» **Available records**:
• • • • •

-- ==== Sys2Proof/Laws/State.lean ====
section
/-!
SUPPORT. Laws/State.lean: what each named update leaves of every field of the Block, one lemma per field and update; a
change of one entry is an update with the changed entry.
-/

namespace Sys2Proof.Machine

@[simp] theorem setTen_freeCtr (b : Block) (t : Nat) (r : TenantRec) : (setTen b t r).freeCtr = b.freeCtr := rfl
@[simp] theorem setTen_out (b : Block) (t : Nat) (r : TenantRec) : (setTen b t r).out = b.out := rfl
@[simp] theorem setTen_leaf (b : Block) (t : Nat) (r : TenantRec) : (setTen b t r).leaf = b.leaf := rfl
@[simp] theorem setTen_ident (b : Block) (t : Nat) (r : TenantRec) : (setTen b t r).ident = b.ident := rfl
@[simp] theorem setTen_fly (b : Block) (t : Nat) (r : TenantRec) : (setTen b t r).fly = b.fly := rfl
@[simp] theorem setTen_obs (b : Block) (t : Nat) (r : TenantRec) : (setTen b t r).obs = b.obs := rfl
@[simp] theorem setTen_time (b : Block) (t : Nat) (r : TenantRec) : (setTen b t r).time = b.time := rfl
@[simp] theorem setTen_spine (b : Block) (t : Nat) (r : TenantRec) : (setTen b t r).spine = b.spine := rfl
@[simp] theorem setTen_links (b : Block) (t : Nat) (r : TenantRec) : (setTen b t r).links = b.links := rfl
@[simp] theorem setTen_col (b : Block) (t : Nat) (r : TenantRec) : (setTen b t r).col = b.col := rfl
@[simp] theorem setTen_ver (b : Block) (t : Nat) (r : TenantRec) : (setTen b t r).ver = b.ver := rfl
@[simp] theorem setTen_tenants (b : Block) (t : Nat) (r : TenantRec) : (setTen b t r).tenants = tabPut b.tenants t r := rfl
@[simp] theorem setTen_slots (b : Block) (t : Nat) (r : TenantRec) : (setTen b t r).slots = b.slots := rfl
@[simp] theorem setTen_gt (b : Block) (t : Nat) (r : TenantRec) : (setTen b t r).gt = b.gt := rfl
@[simp] theorem setTen_bd (b : Block) (t : Nat) (r : TenantRec) : (setTen b t r).bd = b.bd := rfl
@[simp] theorem setTen_sn (b : Block) (t : Nat) (r : TenantRec) : (setTen b t r).sn = b.sn := rfl
@[simp] theorem setTen_hr (b : Block) (t : Nat) (r : TenantRec) : (setTen b t r).hr = b.hr := rfl
@[simp] theorem setTen_sus (b : Block) (t : Nat) (r : TenantRec) : (setTen b t r).sus = b.sus := rfl
@[simp] theorem setTen_ck (b : Block) (t : Nat) (r : TenantRec) : (setTen b t r).ck = b.ck := rfl
@[simp] theorem setTen_host (b : Block) (t : Nat) (r : TenantRec) : (setTen b t r).host = b.host := rfl
@[simp] theorem setTen_fw (b : Block) (t : Nat) (r : TenantRec) : (setTen b t r).fw = b.fw := rfl
@[simp] theorem setTen_pw (b : Block) (t : Nat) (r : TenantRec) : (setTen b t r).pw = b.pw := rfl

@[simp] theorem setSlot_freeCtr (b : Block) (n : Nat) (r : SlotRec) : (setSlot b n r).freeCtr = b.freeCtr := rfl
@[simp] theorem setSlot_out (b : Block) (n : Nat) (r : SlotRec) : (setSlot b n r).out = b.out := rfl
@[simp] theorem setSlot_leaf (b : Block) (n : Nat) (r : SlotRec) : (setSlot b n r).leaf = b.leaf := rfl
@[simp] theorem setSlot_ident (b : Block) (n : Nat) (r : SlotRec) : (setSlot b n r).ident = b.ident := rfl
@[simp] theorem setSlot_fly (b : Block) (n : Nat) (r : SlotRec) : (setSlot b n r).fly = b.fly := rfl
@[simp] theorem setSlot_obs (b : Block) (n : Nat) (r : SlotRec) : (setSlot b n r).obs = b.obs := rfl
@[simp] theorem setSlot_time (b : Block) (n : Nat) (r : SlotRec) : (setSlot b n r).time = b.time := rfl
@[simp] theorem setSlot_spine (b : Block) (n : Nat) (r : SlotRec) : (setSlot b n r).spine = b.spine := rfl
@[simp] theorem setSlot_links (b : Block) (n : Nat) (r : SlotRec) : (setSlot b n r).links = b.links := rfl
@[simp] theorem setSlot_col (b : Block) (n : Nat) (r : SlotRec) : (setSlot b n r).col = b.col := rfl
@[simp] theorem setSlot_ver (b : Block) (n : Nat) (r : SlotRec) : (setSlot b n r).ver = b.ver := rfl
@[simp] theorem setSlot_tenants (b : Block) (n : Nat) (r : SlotRec) : (setSlot b n r).tenants = b.tenants := rfl
@[simp] theorem setSlot_slots (b : Block) (n : Nat) (r : SlotRec) : (setSlot b n r).slots = tabPut b.slots n r := rfl
@[simp] theorem setSlot_gt (b : Block) (n : Nat) (r : SlotRec) : (setSlot b n r).gt = b.gt := rfl
@[simp] theorem setSlot_bd (b : Block) (n : Nat) (r : SlotRec) : (setSlot b n r).bd = b.bd := rfl
@[simp] theorem setSlot_sn (b : Block) (n : Nat) (r : SlotRec) : (setSlot b n r).sn = b.sn := rfl
@[simp] theorem setSlot_hr (b : Block) (n : Nat) (r : SlotRec) : (setSlot b n r).hr = b.hr := rfl
@[simp] theorem setSlot_sus (b : Block) (n : Nat) (r : SlotRec) : (setSlot b n r).sus = b.sus := rfl
@[simp] theorem setSlot_ck (b : Block) (n : Nat) (r : SlotRec) : (setSlot b n r).ck = b.ck := rfl
@[simp] theorem setSlot_host (b : Block) (n : Nat) (r : SlotRec) : (setSlot b n r).host = b.host := rfl
@[simp] theorem setSlot_fw (b : Block) (n : Nat) (r : SlotRec) : (setSlot b n r).fw = b.fw := rfl
@[simp] theorem setSlot_pw (b : Block) (n : Nat) (r : SlotRec) : (setSlot b n r).pw = b.pw := rfl

@[simp] theorem setSn_freeCtr (b : Block) (n : Nat) (r : Sentinel) : (setSn b n r).freeCtr = b.freeCtr := rfl
@[simp] theorem setSn_out (b : Block) (n : Nat) (r : Sentinel) : (setSn b n r).out = b.out := rfl
@[simp] theorem setSn_leaf (b : Block) (n : Nat) (r : Sentinel) : (setSn b n r).leaf = b.leaf := rfl
@[simp] theorem setSn_ident (b : Block) (n : Nat) (r : Sentinel) : (setSn b n r).ident = b.ident := rfl
@[simp] theorem setSn_fly (b : Block) (n : Nat) (r : Sentinel) : (setSn b n r).fly = b.fly := rfl
@[simp] theorem setSn_obs (b : Block) (n : Nat) (r : Sentinel) : (setSn b n r).obs = b.obs := rfl
@[simp] theorem setSn_time (b : Block) (n : Nat) (r : Sentinel) : (setSn b n r).time = b.time := rfl
@[simp] theorem setSn_spine (b : Block) (n : Nat) (r : Sentinel) : (setSn b n r).spine = b.spine := rfl
@[simp] theorem setSn_links (b : Block) (n : Nat) (r : Sentinel) : (setSn b n r).links = b.links := rfl
@[simp] theorem setSn_col (b : Block) (n : Nat) (r : Sentinel) : (setSn b n r).col = b.col := rfl
@[simp] theorem setSn_ver (b : Block) (n : Nat) (r : Sentinel) : (setSn b n r).ver = b.ver := rfl
@[simp] theorem setSn_tenants (b : Block) (n : Nat) (r : Sentinel) : (setSn b n r).tenants = b.tenants := rfl
@[simp] theorem setSn_slots (b : Block) (n : Nat) (r : Sentinel) : (setSn b n r).slots = b.slots := rfl
@[simp] theorem setSn_gt (b : Block) (n : Nat) (r : Sentinel) : (setSn b n r).gt = b.gt := rfl
@[simp] theorem setSn_bd (b : Block) (n : Nat) (r : Sentinel) : (setSn b n r).bd = b.bd := rfl
@[simp] theorem setSn_sn (b : Block) (n : Nat) (r : Sentinel) : (setSn b n r).sn = tabPut b.sn n r := rfl
@[simp] theorem setSn_hr (b : Block) (n : Nat) (r : Sentinel) : (setSn b n r).hr = b.hr := rfl
@[simp] theorem setSn_sus (b : Block) (n : Nat) (r : Sentinel) : (setSn b n r).sus = b.sus := rfl
@[simp] theorem setSn_ck (b : Block) (n : Nat) (r : Sentinel) : (setSn b n r).ck = b.ck := rfl
@[simp] theorem setSn_host (b : Block) (n : Nat) (r : Sentinel) : (setSn b n r).host = b.host := rfl
@[simp] theorem setSn_fw (b : Block) (n : Nat) (r : Sentinel) : (setSn b n r).fw = b.fw := rfl
@[simp] theorem setSn_pw (b : Block) (n : Nat) (r : Sentinel) : (setSn b n r).pw = b.pw := rfl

• • • • •

» **What the task requires**: Only the lines above from the one with "b.sn n r := rfl" up to and including the one with "(setSn b n r).host = b.host := rfl" should be repeated, exactly as written.

» **Your solution**:
@[simp] theorem setSn_sn (b : Block) (n : Nat) (r : Sentinel) : (setSn b n r).sn = tabPut b.sn n r := rfl
@[simp] theorem setSn_hr (b : Block) (n : Nat) (r : Sentinel) : (setSn b n r).hr = b.hr := rfl
@[simp] theorem setSn_sus (b : Block) (n : Nat) (r : Sentinel) : (setSn b n r).sus = b.sus := rfl
@[simp] theorem setSn_ck (b : Block) (n : Nat) (r : Sentinel) : (setSn b n r).ck = b.ck := rfl
@[simp] theorem setSn_host (b : Block) (n : Nat) (r : Sentinel) : (setSn b n r).host = b.host := rfl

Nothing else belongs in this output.